HMF oxidation produces a variety of important platform compounds such as 2, 5-Diformylfuran (DFF), 2, 5-furandicarboxylic acid (FDCA), 5-aldehyde-2-furancarboxylic acid (FFCA), and 5-hydroxymethylfuroic acid (HMFCA), with DFF, FDCA, and HMFCA being important downstream products from selective oxidation of HMF. The 2, 5-diformylfuran is one of the most important derivatives of 5-hydroxymethylfurfural, has wide application in the chemical industry field, and can be used for preparing pesticide intermediates, bactericides, heterocyclic compounds and the like.
At present, the 2, 5-diformylfuran is prepared by oxidizing 5-hydroxymethylfurfural serving as a raw material by using metered oxidants such as manganese dioxide, chromium trioxide, sodium hypochlorite and the like, but the preparation method has serious environmental pollution, longer reaction time, larger consumption of the oxidants and reaction solvents, low product yield, difficult separation and unsuitable large-scale industrial production.
For example, chinese patent CN101987839a discloses a method for preparing 2, 5-diformylfuran by oxidizing 5-hydroxymethylfurfural. Cu (NO) 3 ) 2 And VOSO 4 The compound catalytic system is heated to 80 ℃ in acetonitrile to react for 1.5 hours by using molecular oxygen as an oxygen source, and the yield of the DFF is 98 percent. The reaction condition of the process is mild, and the yield of DFF is high. However, the recovery and recycling of the catalyst of this system is difficult.
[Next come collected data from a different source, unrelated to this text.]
-- ==== Sys2Proof/Certificates/Slice0/Obligations.lean ====
section
/-! DEFINITION. The statements for the provers. Where a statement says `EndsAs u t`, `u` is what the step's own effect
leaves and `t` what stands when the step is over. The conventions of the model that many of them rest on are the clock
(log 1), the steps that are due (log 3) and the order at the end of a step (log 8). -/

section

open Sys2Proof Sys2Proof.Machine

/-! ## Commands -/

/-- A step is the command at the front of the queue, on the state with the queue's rest; on an empty queue the relay
idles, which is the model's choice (log 2). -/
def Obligations.StepTakesTheFront : Prop :=
  (∀ (c : Instr) (rest : List Instr) (s : State), s.pending = c :: rest → step s = exec c { s with pending := rest })
    ∧ ∀ s : State, s.pending = [] → step s = .next s

/-- No command stops the relay in any state, and none touches the queue of the commands that wait. A command given in a
state in which its rule does not have it happen answers next all the same (log 4). A restart, a waiting claim and a new head
that are due are carried out at once (R78, R153, R167): whatever command comes next, if it is not the due step's own, it
finds the state that the due step leaves (log 3). With nothing due, a command that grants a claim, executes the head or
carries out a restart changes nothing (log 4), but for the strap levels that RESTART_FULL brings (log 22). -/
def Obligations.EveryCommandCompletes : Prop :=
  (∀ (c : Instr) (s : State), ∃ t, exec c s = .next t ∧ t.pending = s.pending)
  ∧ ∀ s : State,
    let isDue (k : Instr) : Prop :=
      (∃ q rest, s.executing q rest ∧ executes k = some q.command)
        ∨ (s.due = some .responseClaim ∧ k = .responseClaimGranted)
        ∨ (s.due = some .eventClaim ∧ k = .eventClaimGranted)
        ∨ (s.due = some (.restart .queues) ∧ k = .restartQueues)
        ∨ (s.due = some (.restart .full) ∧ ∃ straps, k = .restartFull straps)
    (s.due ≠ none → ∃ k, isDue k)
    ∧ (∀ (k c : Instr) (t : State), isDue k → (∀ straps, k = .restartFull straps → straps = s.pins) → exec k s = .next t →
      ¬ isDue c → exec c s = exec c t)
    ∧ (s.due = none →
      (∀ c, (executes c ≠ none ∨ c ∈ [Instr.responseClaimGranted, .eventClaimGranted, .restartQueues]) → exec c s = .next s)
      ∧ ∀ straps, exec (.restartFull straps) s = .next { s with pins := straps })

/-! ## Telegrams on the line -/

/-- What the relay sends, a port reads back: every lawful telegram passes R8 and R9 as the telegram it is (R184, R7). -/
def Obligations.TelegramRoundTrip : Prop :=
  ∀ t : Telegram, fieldsOk 0#2 t.payload.length t = true → t.dst ≤ 2047 → checkReception t.toLine = .wellFormed t

/-- Only a lawful telegram's own bytes pass R8 and R9; lawful is what R9's conditions say, over the kinds of R5 and
the station numbers of R1. -/
def Obligations.ReceptionIsATelegram : Prop :=
  (∀ (bytes : List Byte) (t : Telegram), checkReception bytes = .wellFormed t →
    t.toLine = bytes ∧ fieldsOk 0#2 t.payload.length t = true ∧ t.dst ≤ 2047
      ∧ 7 ≤ bytes.length ∧ bytes.length ≤ 247)
  ∧ (∀ (reserved : BitVec 2) (len : Nat) (t : Telegram), fieldsOk reserved len t = true ↔
      len ≤ 240 ∧ len = t.payload.length ∧ reserved = 0#2 ∧ 1 ≤ t.src ∧ t.src ≤ 1983 ∧ t.dst ≠ 0
        ∧ (t.kind.isConfirmed = true ∨ t.kind.isReply = true → t.dst < 1984)
        ∧ (t.kind = .ack ∨ t.kind = .busy → len = 0) ∧ (t.kind = .reject → len = 1)
        ∧ (t.kind = .sreset → t.dst = 2047 ∧ len = 0))
  ∧ (∀ k : Kind, (k.isConfirmed = true ↔ k ∈ [Kind.cdata, .mreq, .mrsp, .event, .notice])
      ∧ (k.isReply = true ↔ k ∈ [Kind.ack, .busy, .reject]))
  ∧ ∀ n, (isIndividual n = true ↔ 1 ≤ n ∧ n ≤ 1983) ∧ (isGroup n = true ↔ 1984 ≤ n ∧ n ≤ 2046)

/-- The bytes of a telegram (R184): the header's fields at their bits, the payload, and the check word high byte
first; the codes of the ten kinds, an undefined one failing R9; the codes of the REJECT and the NOTICE reasons. With
them the remainder of R7, bit by bit, and R7's note, that the nine bytes 49 to 57 give 10673, and two headers written
out. -/
def Obligations.LineWords : Prop :=
  (checkWord [49, 50, 51, 52, 53, 54, 55, 56, 57] = 10673#16
    ∧ headerBytes { dst := 407, src := 12, kind := .cdata, seq := 5#4, payload := [1, 2] } = [0x32, 0xE0, 0x30, 0x94, 0x02]
    ∧ headerBytes { dst := 2047, src := 1983, kind := .sreset, seq := 15#4, payload := [] }
        = [0xFF, 0xFE, 0xFD, 0xFC, 0x00])
  ∧ (∀ t : Telegram, t.dst ≤ 2047 → t.src ≤ 2047 → t.payload.length ≤ 255 →
      ∃ b0 b1 b2 b3 b4 c1 c0 : Byte, t.toLine = [b0, b1, b2, b3, b4] ++ t.payload ++ [c1, c0]
        ∧ b0.toNat = t.dst / 8
        ∧ b1.toNat = t.dst % 8 * 32 + t.src / 64
        ∧ b2.toNat = t.src % 64 * 4 + t.kind.code.toNat / 4
        ∧ b3.toNat = t.kind.code.toNat % 4 * 64 + t.seq.toNat * 4
        ∧ b4.toNat = t.payload.length
        ∧ c1.toNat * 256 + c0.toNat = (checkWord ([b0, b1, b2, b3, b4] ++ t.payload)).toNat)
  ∧ (Kind.pdata.code = 1#4 ∧ Kind.cdata.code = 2#4 ∧ Kind.mreq.code = 3#4 ∧ Kind.mrsp.code = 4#4 ∧ Kind.event.code = 5#4
    ∧ Kind.notice.code = 6#4 ∧ Kind.sreset.code = 7#4 ∧ Kind.ack.code = 8#4 ∧ Kind.busy.code = 9#4
    ∧ Kind.reject.code = 10#4)
  ∧ (∀ (b0 b1 b2 b3 b4 : Byte) (payload : List Byte),
      (b2.toNat % 4 * 4 + b3.toNat / 64 = 0 ∨ 11 ≤ b2.toNat % 4 * 4 + b3.toNat / 64) →
      parseBody (b0 :: b1 :: b2 :: b3 :: b4 :: payload) = none)
  ∧ (RejectReason.notAdmitted.code = 1#8 ∧ RejectReason.pathDown.code = 2#8 ∧ RejectReason.unknownDest.code = 3#8
    ∧ RejectReason.noService.code = 4#8)
  ∧ (EndReason.noReply.code = 1#8 ∧ EndReason.noAccess.code = 2#8 ∧ EndReason.busyLimit.code = 3#8
    ∧ EndReason.rejected.code = 4#8 ∧ EndReason.expired.code = 5#8 ∧ EndReason.purged.code = 6#8
    ∧ EndReason.unrouted.code = 7#8 ∧ EndReason.segmentReset.code = 8#8)
  ∧ checkWord [] = 0xFFFF#16
  ∧ ∀ (bytes : List Byte) (b : Byte), checkWord (bytes ++ [b]) = [7, 6, 5, 4, 3, 2, 1, 0].foldl
      (fun (reg : BitVec 16) i => (reg <<< 1) ^^^ (if reg.msb ≠ b.getLsbD i then 0x1021#16 else 0#16)) (checkWord bytes)

/-! ## Reset and restarts -/

/-- HARDWARE_RESET gives every block its hardware-reset values in any state (R189, R188, R2, R19, R133, R134, R135),
the eighteen defaults and a port's values spelled out. The clock, the LINE_OK levels and the queue are not part of
the reset. That a port's line-quiet measure starts at the reset is the model's choice (log 26), and that the straps come
with the command, and are kept as the pins last seen, too (log 22). -/
def Obligations.HardwareReset : Prop :=
  (∀ (dt : Nat) (straps : Straps) (s : State), ∃ t, exec (.hardwareReset dt straps) s = .next t
    ∧ (1 ≤ straps.station.toNat → straps.station.toNat ≤ 1983 → t.own = straps.station.toNat ∧ t.latched = 0x0001#16)
    ∧ (straps.station.toNat = 0 ∨ 1984 ≤ straps.station.toNat → t.own = 1983 ∧ t.latched = 0x0003#16)
    ∧ (s.due = none → t.now = s.now + dt) ∧ t.rate = straps.rate
    ∧ t.params = Params.defaults (if straps.start then .forward else .isolate)
    ∧ t.pins = straps ∧ t.held = false
    ∧ (∀ x, ∃ level, t.port x = Port.afterReset t.now level ∧ (s.due = none → level = (s.port x).lineOk))
    ∧ t.nextTick = t.now + 1000000
    ∧ t.stations = [] ∧ t.dups = [] ∧ t.records = [] ∧ t.queueA = [] ∧ t.queueB = [] ∧ t.requests = [] ∧ t.free = 384
    ∧ t.ownSeq = 0#4 ∧ t.epoch = 0#16 ∧ t.groupsAB = BitVec.allOnes 63 ∧ t.groupsBA = BitVec.allOnes 63
    ∧ t.session = none ∧ t.restart = none ∧ t.respClaim = false ∧ t.eventClaim = false
    ∧ (∀ c, t.counter c = 0#32)
    ∧ t.mask = 0xFFFF#16 ∧ t.reported = 0#16 ∧ t.eventStation = none ∧ t.eventRecord = none ∧ t.repeatTimer = .stopped)
  ∧ (∀ mode : Mode, Params.defaults mode =
      { mode := mode, unknownPolicy := .pass, broadcastAB := .pass, broadcastBA := .pass, sresetPass := false, learn := true
        learnAdmit := .both, ageLimit := 300, retryLimit := 4, retryInterval := 40, busyLimit := 8, busyHold := 200
        lifetime := 5000, dupHold := 2000, plainReserve := 48, lowMark := 32, lease := 30, eventRepeat := 5 })
  ∧ ∀ (now : Nat) (level : Bool), Port.afterReset now level =
      { state := .down, choice := none, lossCount := 0, deferral := none, lastClass := .plain, returnState := none
        awaited := none, replyTimer := .stopped, staging := .empty, lineOk := level, lineOkSince := now, quietSince := now
        reply := none, txd := [] }

/-- The state after reset is what HARDWARE_RESET leaves it, and it meets the laws of the state. The straps and the
LINE_OK levels it has are the model's choice (log 5, log 6), and so are the moment 0 of its clock and of its measures
(log 26). -/
def Obligations.ResetMeetsTheLaws : Prop :=
  exec (.hardwareReset 0 State.reset.pins) State.reset = .next State.reset
    ∧ State.reset.balanced = true ∧ State.reset.forwardBounded = true ∧ State.reset.eventSetsOk = true
    ∧ State.reset.portsLegal = true ∧ State.reset.matched = true ∧ State.reset.paramsOk = true ∧ State.reset.tablesOk = true
    ∧ State.reset.queuesOk = true

/-- RESET_N (R189): a low pulse under 10 µs does nothing; a longer one holds the relay in reset, in which it does not
drive its lines and nothing but the clock and the pins changes until the rising edge. What the relay holds meanwhile is
the model's reading (log 15); that RESET_N_LOW is one step whose length decides, and the short pulse's own time not
counted, is its choice (log 23). -/
def Obligations.ResetPin : Prop :=
  (∀ (dt lowFor : Nat) (s : State), s.due = none → lowFor < 10 →
      exec (.resetNLow dt lowFor) s = .next { s with now := s.now + dt })
    ∧ (∀ (dt lowFor : Nat) (s : State), s.due = none → 10 ≤ lowFor →
      exec (.resetNLow dt lowFor) s =
        .next { s with
          now := s.now + dt + lowFor, held := true
          portA := { s.portA with txd := [] }, portB := { s.portB with txd := [] } })
    ∧ (∀ (s : State) (x : Side), s.held = true → s.txen x = false)
    ∧ ∀ (c : Instr) (s : State), s.held = true → (∀ dt straps, c ≠ .hardwareReset dt straps) →
      (∀ dt x level, c ≠ .lineOkChange dt x level) → (∀ dt lowFor, c ≠ .resetNLow dt lowFor) →
      ∃ t, exec c s = .next t ∧ t = { s with now := t.now, pins := t.pins } ∧ s.now ≤ t.now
2, 6-tetramethyl piperidine nitroxide radical (TEMPO) is formed into a resonance structure by the movement of contained single electron between nitroxides, so that the TEMPO is a nitroxide radical with high stability. TEMPO is widely used as a high-efficiency stable small-molecule catalyst for the selective oxidation of various hydroxyl functional groups. The TEMPO is used as a catalyst in the reaction for preparing the 2, 5-diformylfuran by using the 5-hydroxymethylfurfural as a raw material, has higher reaction yield, but is used as a homogeneous catalyst, and has the problems of difficult recovery and purification of a product and difficult separation of the catalyst and the product.
Disclosure of Invention
In the prior art, the preparation of 2, 5-diformylfuran by using 5-hydroxymethylfurfural as a raw material has the problem of difficult recovery of a catalyst and separation of the catalyst from a product. In order to solve the technical problems, the invention provides a conductive polymer with a TEMPO-containing side chain, and a preparation method and application thereof. According to the invention, a small molecular catalyst TEMPO is connected to the conductive polymer, and the heterogeneous electrochemical catalytic oxidation of 5-hydroxymethylfurfural by the TEMPO is realized to generate 2, 5-diformylfuran by the conductive polymer obtained through connection. The conductive polymer is used as a catalyst for preparing 2, 5-diformylfuran by electrocatalytic oxidation of 5-hydroxymethylfurfural, so that the problem of difficult separation of the catalyst and a product is avoided, and the conductive polymer has the characteristics of high reaction rate and high product yield.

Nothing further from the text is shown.